** Stored data follows **

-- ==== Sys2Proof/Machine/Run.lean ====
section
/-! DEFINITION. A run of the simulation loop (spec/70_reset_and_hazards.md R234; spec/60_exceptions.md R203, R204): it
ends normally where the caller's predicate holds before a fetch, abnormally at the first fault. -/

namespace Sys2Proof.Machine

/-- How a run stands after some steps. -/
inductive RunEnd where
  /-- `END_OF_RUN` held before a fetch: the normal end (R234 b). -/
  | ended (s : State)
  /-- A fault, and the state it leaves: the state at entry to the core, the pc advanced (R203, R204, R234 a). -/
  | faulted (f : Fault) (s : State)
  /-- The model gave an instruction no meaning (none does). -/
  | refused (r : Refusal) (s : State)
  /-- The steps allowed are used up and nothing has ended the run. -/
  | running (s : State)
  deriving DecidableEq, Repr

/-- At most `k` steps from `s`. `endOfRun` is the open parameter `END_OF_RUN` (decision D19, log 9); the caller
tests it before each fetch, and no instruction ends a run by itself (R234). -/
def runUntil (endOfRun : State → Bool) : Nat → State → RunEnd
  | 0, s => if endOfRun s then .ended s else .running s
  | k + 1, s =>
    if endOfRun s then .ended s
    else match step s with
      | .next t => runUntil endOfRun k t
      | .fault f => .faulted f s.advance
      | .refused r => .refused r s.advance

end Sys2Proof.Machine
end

** End of Stored data **
** Stored data follows **

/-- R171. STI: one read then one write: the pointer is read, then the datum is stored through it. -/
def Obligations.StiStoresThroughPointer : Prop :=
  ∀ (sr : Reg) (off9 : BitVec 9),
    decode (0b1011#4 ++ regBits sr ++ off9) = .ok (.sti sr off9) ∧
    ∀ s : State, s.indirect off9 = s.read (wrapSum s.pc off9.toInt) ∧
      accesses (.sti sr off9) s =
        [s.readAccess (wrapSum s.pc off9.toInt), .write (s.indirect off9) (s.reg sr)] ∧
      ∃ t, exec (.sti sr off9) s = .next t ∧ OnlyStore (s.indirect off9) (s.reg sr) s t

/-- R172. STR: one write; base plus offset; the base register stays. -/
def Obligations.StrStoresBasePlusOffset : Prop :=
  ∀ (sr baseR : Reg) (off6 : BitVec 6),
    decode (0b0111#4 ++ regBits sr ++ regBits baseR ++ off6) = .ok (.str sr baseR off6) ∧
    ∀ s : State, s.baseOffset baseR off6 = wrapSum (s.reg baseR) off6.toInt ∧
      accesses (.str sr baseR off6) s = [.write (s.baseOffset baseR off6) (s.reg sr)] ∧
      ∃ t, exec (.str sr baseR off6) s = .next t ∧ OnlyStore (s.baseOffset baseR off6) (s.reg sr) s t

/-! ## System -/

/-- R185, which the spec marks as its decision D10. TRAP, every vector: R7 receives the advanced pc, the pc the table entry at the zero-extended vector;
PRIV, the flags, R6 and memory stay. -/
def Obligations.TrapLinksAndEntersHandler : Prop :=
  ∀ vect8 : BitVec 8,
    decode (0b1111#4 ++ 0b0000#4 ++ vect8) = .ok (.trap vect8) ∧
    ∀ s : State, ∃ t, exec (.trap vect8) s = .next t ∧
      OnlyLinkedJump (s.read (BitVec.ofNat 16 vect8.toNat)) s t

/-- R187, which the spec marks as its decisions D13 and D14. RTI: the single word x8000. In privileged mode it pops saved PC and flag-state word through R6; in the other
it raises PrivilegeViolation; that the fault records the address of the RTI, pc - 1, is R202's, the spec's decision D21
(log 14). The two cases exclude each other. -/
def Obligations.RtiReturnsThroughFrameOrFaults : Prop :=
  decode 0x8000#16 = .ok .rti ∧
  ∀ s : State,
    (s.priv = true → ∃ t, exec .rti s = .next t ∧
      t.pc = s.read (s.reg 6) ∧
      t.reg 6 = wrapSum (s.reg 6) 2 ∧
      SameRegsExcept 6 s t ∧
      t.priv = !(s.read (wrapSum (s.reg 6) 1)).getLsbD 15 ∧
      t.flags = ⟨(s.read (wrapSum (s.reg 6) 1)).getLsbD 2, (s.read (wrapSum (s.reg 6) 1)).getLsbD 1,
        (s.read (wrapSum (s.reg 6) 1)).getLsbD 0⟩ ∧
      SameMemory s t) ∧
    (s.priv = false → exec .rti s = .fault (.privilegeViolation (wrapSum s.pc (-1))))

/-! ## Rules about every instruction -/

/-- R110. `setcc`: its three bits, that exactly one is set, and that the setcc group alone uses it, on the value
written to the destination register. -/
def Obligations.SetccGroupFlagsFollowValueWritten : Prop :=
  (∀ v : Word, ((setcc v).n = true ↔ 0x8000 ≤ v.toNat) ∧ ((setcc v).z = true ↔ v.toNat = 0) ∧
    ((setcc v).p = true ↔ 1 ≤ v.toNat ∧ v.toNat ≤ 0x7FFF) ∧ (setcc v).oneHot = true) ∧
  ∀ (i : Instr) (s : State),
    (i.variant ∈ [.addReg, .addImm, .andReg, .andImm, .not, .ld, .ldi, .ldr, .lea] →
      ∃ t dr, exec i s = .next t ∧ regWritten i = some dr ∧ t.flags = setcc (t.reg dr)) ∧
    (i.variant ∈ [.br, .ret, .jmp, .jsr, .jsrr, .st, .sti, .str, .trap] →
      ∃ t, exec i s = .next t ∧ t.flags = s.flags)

** End of Stored data **
** Stored data follows **

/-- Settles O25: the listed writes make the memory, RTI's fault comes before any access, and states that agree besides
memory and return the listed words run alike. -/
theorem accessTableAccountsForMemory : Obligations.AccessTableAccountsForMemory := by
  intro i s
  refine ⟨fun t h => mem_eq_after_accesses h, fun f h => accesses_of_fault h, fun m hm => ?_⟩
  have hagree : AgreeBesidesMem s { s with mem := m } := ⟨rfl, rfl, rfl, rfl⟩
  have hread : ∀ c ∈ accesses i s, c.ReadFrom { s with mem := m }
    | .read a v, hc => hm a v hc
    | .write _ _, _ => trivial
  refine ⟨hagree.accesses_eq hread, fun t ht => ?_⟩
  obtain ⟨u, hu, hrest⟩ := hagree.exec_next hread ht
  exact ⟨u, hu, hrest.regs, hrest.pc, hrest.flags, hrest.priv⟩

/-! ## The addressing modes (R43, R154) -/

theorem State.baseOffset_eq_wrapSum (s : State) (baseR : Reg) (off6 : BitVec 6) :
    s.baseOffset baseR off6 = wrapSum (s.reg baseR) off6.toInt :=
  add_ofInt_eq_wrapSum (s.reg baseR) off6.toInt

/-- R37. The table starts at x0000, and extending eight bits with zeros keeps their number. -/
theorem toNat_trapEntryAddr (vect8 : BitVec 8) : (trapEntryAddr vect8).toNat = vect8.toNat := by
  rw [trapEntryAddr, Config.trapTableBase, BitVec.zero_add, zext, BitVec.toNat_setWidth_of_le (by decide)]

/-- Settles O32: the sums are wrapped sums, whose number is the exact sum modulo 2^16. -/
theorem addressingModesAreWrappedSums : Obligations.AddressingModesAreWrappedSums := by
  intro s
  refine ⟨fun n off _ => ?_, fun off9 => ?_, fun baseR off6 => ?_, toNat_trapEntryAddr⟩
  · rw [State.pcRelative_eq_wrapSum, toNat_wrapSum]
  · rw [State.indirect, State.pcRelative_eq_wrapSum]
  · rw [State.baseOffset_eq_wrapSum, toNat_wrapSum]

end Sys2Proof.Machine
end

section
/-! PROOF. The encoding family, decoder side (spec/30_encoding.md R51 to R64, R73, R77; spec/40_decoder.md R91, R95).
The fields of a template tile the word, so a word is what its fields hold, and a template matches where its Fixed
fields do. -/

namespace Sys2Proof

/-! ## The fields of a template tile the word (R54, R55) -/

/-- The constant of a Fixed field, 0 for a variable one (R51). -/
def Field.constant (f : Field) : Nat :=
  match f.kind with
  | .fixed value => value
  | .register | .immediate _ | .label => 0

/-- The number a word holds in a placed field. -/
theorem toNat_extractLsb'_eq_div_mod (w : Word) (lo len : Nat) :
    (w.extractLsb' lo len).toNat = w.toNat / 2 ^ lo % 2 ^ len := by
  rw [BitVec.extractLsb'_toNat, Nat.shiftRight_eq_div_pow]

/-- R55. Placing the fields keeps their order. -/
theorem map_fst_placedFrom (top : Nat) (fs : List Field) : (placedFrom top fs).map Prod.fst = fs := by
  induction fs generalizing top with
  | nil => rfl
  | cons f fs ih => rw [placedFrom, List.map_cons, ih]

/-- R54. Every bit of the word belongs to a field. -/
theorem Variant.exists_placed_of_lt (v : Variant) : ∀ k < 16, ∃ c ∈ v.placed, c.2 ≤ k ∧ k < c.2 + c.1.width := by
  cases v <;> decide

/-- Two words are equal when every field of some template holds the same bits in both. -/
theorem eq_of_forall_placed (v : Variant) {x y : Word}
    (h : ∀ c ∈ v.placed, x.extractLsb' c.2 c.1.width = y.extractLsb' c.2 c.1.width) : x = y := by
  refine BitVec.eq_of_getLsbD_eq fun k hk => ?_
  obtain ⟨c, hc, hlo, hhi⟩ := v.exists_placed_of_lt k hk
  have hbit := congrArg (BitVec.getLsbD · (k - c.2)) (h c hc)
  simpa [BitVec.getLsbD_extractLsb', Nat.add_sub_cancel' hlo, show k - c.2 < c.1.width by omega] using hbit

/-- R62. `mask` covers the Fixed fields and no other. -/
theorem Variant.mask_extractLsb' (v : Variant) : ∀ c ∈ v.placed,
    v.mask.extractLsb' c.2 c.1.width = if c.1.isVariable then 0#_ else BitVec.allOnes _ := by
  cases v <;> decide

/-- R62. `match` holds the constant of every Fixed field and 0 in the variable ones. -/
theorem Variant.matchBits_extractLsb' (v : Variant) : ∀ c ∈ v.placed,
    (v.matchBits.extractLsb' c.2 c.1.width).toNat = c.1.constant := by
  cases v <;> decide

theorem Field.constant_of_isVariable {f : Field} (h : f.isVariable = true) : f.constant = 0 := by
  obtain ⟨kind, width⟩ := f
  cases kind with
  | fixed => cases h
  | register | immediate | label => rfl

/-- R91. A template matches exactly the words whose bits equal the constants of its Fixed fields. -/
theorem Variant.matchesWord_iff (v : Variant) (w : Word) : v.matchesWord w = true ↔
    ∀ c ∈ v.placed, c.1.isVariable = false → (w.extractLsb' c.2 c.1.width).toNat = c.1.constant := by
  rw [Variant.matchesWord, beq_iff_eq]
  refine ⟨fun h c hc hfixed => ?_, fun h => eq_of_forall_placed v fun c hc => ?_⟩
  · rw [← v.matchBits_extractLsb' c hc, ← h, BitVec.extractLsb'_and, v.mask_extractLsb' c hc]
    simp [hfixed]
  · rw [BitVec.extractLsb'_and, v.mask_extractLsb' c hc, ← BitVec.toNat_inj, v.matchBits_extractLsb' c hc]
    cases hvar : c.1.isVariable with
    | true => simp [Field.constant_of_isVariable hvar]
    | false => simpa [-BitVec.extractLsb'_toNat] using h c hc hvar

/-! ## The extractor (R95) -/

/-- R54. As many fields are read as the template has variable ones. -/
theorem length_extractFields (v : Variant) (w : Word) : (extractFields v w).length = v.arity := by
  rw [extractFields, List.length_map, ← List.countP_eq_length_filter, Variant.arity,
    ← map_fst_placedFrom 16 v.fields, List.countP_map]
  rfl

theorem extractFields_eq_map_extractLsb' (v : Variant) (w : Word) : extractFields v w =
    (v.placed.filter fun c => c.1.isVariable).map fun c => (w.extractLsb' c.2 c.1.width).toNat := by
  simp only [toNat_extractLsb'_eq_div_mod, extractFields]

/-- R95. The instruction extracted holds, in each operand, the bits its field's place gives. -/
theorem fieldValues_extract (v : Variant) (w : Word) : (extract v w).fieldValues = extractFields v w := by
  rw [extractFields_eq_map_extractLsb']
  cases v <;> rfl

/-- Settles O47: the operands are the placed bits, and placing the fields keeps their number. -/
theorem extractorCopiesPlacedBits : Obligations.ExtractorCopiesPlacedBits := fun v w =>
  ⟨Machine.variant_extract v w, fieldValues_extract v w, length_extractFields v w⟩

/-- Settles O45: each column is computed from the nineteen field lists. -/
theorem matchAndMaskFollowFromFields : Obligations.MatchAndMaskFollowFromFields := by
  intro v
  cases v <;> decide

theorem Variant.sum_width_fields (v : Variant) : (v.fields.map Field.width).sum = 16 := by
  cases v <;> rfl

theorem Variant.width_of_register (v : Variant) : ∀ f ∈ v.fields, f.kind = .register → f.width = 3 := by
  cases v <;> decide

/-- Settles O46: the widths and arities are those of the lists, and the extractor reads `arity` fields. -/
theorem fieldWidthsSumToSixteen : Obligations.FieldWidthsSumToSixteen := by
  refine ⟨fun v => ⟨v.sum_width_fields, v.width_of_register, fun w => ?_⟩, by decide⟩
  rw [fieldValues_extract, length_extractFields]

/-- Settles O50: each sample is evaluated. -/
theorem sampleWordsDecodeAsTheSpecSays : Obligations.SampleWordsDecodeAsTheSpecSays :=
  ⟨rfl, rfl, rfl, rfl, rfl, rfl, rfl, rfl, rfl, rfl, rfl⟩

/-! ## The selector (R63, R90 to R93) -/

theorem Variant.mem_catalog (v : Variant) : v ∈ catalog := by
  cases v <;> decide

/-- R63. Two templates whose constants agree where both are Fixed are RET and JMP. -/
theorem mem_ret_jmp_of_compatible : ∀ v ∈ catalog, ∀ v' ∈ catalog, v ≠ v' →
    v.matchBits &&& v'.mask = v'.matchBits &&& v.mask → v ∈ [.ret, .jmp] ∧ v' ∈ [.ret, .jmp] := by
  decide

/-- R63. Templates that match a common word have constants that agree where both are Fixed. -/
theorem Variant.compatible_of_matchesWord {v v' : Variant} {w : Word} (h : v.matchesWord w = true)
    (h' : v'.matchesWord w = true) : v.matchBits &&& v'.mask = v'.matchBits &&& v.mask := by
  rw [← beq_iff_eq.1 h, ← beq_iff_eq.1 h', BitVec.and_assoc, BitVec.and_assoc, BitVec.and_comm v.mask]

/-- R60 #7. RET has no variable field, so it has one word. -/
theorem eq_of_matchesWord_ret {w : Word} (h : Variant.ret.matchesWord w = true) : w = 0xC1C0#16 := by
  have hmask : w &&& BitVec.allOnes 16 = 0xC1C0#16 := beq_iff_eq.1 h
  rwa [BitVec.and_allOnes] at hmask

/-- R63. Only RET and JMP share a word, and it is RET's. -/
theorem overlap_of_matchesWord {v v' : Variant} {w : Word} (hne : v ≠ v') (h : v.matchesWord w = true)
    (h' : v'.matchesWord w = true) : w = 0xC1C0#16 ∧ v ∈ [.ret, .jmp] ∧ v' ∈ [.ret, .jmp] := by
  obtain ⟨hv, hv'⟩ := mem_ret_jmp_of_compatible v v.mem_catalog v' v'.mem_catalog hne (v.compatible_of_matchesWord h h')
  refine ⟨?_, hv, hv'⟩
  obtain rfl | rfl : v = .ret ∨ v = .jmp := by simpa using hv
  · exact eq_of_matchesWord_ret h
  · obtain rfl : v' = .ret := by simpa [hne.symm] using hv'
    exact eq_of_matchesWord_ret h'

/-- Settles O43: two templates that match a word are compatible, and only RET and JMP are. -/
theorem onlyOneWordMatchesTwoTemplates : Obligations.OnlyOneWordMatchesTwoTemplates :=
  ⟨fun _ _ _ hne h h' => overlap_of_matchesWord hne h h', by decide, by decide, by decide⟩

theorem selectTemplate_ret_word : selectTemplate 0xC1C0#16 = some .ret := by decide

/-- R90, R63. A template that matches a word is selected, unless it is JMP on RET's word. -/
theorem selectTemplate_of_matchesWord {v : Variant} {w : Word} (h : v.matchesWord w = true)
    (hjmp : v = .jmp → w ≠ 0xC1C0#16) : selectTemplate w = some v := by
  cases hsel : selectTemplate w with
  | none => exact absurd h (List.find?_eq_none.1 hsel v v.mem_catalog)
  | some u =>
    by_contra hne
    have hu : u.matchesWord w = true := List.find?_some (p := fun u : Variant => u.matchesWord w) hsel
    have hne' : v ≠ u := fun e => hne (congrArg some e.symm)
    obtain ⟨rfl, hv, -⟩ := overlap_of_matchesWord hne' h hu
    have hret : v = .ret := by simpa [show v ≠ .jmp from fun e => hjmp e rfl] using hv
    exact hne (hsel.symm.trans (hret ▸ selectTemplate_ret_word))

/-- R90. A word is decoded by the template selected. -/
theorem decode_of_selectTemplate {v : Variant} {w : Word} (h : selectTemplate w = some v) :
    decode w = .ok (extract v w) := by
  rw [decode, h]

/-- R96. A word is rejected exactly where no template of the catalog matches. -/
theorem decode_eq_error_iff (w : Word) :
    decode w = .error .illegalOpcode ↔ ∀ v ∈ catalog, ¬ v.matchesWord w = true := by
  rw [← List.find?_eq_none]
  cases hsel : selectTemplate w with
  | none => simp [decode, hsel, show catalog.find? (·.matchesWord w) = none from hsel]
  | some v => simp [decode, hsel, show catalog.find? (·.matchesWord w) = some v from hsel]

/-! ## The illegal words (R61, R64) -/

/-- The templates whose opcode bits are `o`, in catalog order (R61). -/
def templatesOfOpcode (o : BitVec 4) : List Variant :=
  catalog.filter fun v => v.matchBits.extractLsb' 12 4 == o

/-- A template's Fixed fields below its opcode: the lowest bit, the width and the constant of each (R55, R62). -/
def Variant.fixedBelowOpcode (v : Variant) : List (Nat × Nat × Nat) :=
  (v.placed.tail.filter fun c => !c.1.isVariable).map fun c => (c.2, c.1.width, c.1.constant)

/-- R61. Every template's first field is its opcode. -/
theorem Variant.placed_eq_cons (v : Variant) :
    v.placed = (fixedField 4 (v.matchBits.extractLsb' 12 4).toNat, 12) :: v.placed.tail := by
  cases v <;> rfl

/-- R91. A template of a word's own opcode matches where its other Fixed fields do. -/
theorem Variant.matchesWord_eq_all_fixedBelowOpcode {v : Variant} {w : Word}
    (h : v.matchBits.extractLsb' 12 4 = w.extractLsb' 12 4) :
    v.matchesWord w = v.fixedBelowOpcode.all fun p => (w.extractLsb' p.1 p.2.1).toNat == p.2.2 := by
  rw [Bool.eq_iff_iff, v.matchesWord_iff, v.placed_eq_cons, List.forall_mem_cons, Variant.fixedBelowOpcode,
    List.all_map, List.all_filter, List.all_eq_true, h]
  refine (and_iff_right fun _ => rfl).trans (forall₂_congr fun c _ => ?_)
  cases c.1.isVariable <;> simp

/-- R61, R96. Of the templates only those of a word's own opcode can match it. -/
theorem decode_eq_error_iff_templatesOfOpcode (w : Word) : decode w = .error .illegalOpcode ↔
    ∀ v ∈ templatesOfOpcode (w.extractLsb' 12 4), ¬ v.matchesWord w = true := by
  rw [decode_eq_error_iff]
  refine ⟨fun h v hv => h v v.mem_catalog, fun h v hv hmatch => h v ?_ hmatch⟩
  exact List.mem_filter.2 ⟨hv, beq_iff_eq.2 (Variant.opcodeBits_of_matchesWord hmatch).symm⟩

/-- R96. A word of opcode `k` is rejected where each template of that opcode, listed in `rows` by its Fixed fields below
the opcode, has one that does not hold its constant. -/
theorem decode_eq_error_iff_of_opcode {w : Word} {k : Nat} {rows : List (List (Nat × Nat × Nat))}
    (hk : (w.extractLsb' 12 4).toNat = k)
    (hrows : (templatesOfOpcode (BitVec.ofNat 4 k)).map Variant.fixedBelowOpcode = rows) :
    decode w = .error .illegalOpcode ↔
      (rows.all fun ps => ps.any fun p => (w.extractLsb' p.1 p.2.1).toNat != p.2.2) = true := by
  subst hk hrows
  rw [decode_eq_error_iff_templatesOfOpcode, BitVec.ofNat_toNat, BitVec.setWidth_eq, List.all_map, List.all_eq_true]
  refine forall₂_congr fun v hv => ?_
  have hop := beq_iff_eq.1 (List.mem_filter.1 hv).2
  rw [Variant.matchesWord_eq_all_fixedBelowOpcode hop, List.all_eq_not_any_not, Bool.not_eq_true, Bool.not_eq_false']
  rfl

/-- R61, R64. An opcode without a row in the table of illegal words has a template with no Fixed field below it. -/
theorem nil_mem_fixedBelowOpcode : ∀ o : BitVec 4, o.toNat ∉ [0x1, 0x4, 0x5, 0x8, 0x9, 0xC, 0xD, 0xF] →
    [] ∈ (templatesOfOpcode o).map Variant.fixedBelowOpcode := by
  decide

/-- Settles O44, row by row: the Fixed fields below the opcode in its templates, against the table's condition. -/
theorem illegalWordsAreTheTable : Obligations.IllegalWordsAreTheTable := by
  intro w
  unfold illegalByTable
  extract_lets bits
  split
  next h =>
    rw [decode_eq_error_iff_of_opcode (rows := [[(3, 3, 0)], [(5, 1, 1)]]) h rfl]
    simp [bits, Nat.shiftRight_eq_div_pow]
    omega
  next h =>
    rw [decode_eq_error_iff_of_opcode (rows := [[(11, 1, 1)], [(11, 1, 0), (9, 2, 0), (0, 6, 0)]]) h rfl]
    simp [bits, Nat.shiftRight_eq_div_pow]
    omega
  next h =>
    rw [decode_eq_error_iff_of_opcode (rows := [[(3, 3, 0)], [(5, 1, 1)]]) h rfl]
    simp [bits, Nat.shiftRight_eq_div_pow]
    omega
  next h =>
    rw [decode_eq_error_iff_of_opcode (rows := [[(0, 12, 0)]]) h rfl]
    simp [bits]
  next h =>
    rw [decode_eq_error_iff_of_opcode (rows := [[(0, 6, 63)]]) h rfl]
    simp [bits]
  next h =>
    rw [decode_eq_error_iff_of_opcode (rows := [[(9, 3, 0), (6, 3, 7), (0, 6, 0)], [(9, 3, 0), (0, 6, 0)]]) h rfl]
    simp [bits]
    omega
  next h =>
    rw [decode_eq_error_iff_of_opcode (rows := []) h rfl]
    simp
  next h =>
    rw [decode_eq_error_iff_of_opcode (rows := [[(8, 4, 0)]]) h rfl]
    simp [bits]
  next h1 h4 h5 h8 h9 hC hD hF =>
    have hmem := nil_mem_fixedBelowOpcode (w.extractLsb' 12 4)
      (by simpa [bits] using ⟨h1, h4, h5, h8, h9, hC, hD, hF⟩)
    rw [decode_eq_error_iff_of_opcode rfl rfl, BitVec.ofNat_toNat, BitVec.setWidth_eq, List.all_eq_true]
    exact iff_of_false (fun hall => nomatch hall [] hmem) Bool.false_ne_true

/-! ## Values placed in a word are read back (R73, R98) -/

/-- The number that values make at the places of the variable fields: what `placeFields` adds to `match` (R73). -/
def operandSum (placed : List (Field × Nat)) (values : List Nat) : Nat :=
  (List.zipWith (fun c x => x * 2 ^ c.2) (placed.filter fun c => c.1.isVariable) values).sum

** End of Stored data **

| What to work on |
Check the listing above for lines containing the string "hfixed", and copy each one.

| Solution |
  refine ⟨fun h c hc hfixed => ?_, fun h => eq_of_forall_placed v fun c hc => ?_⟩
    simp [hfixed]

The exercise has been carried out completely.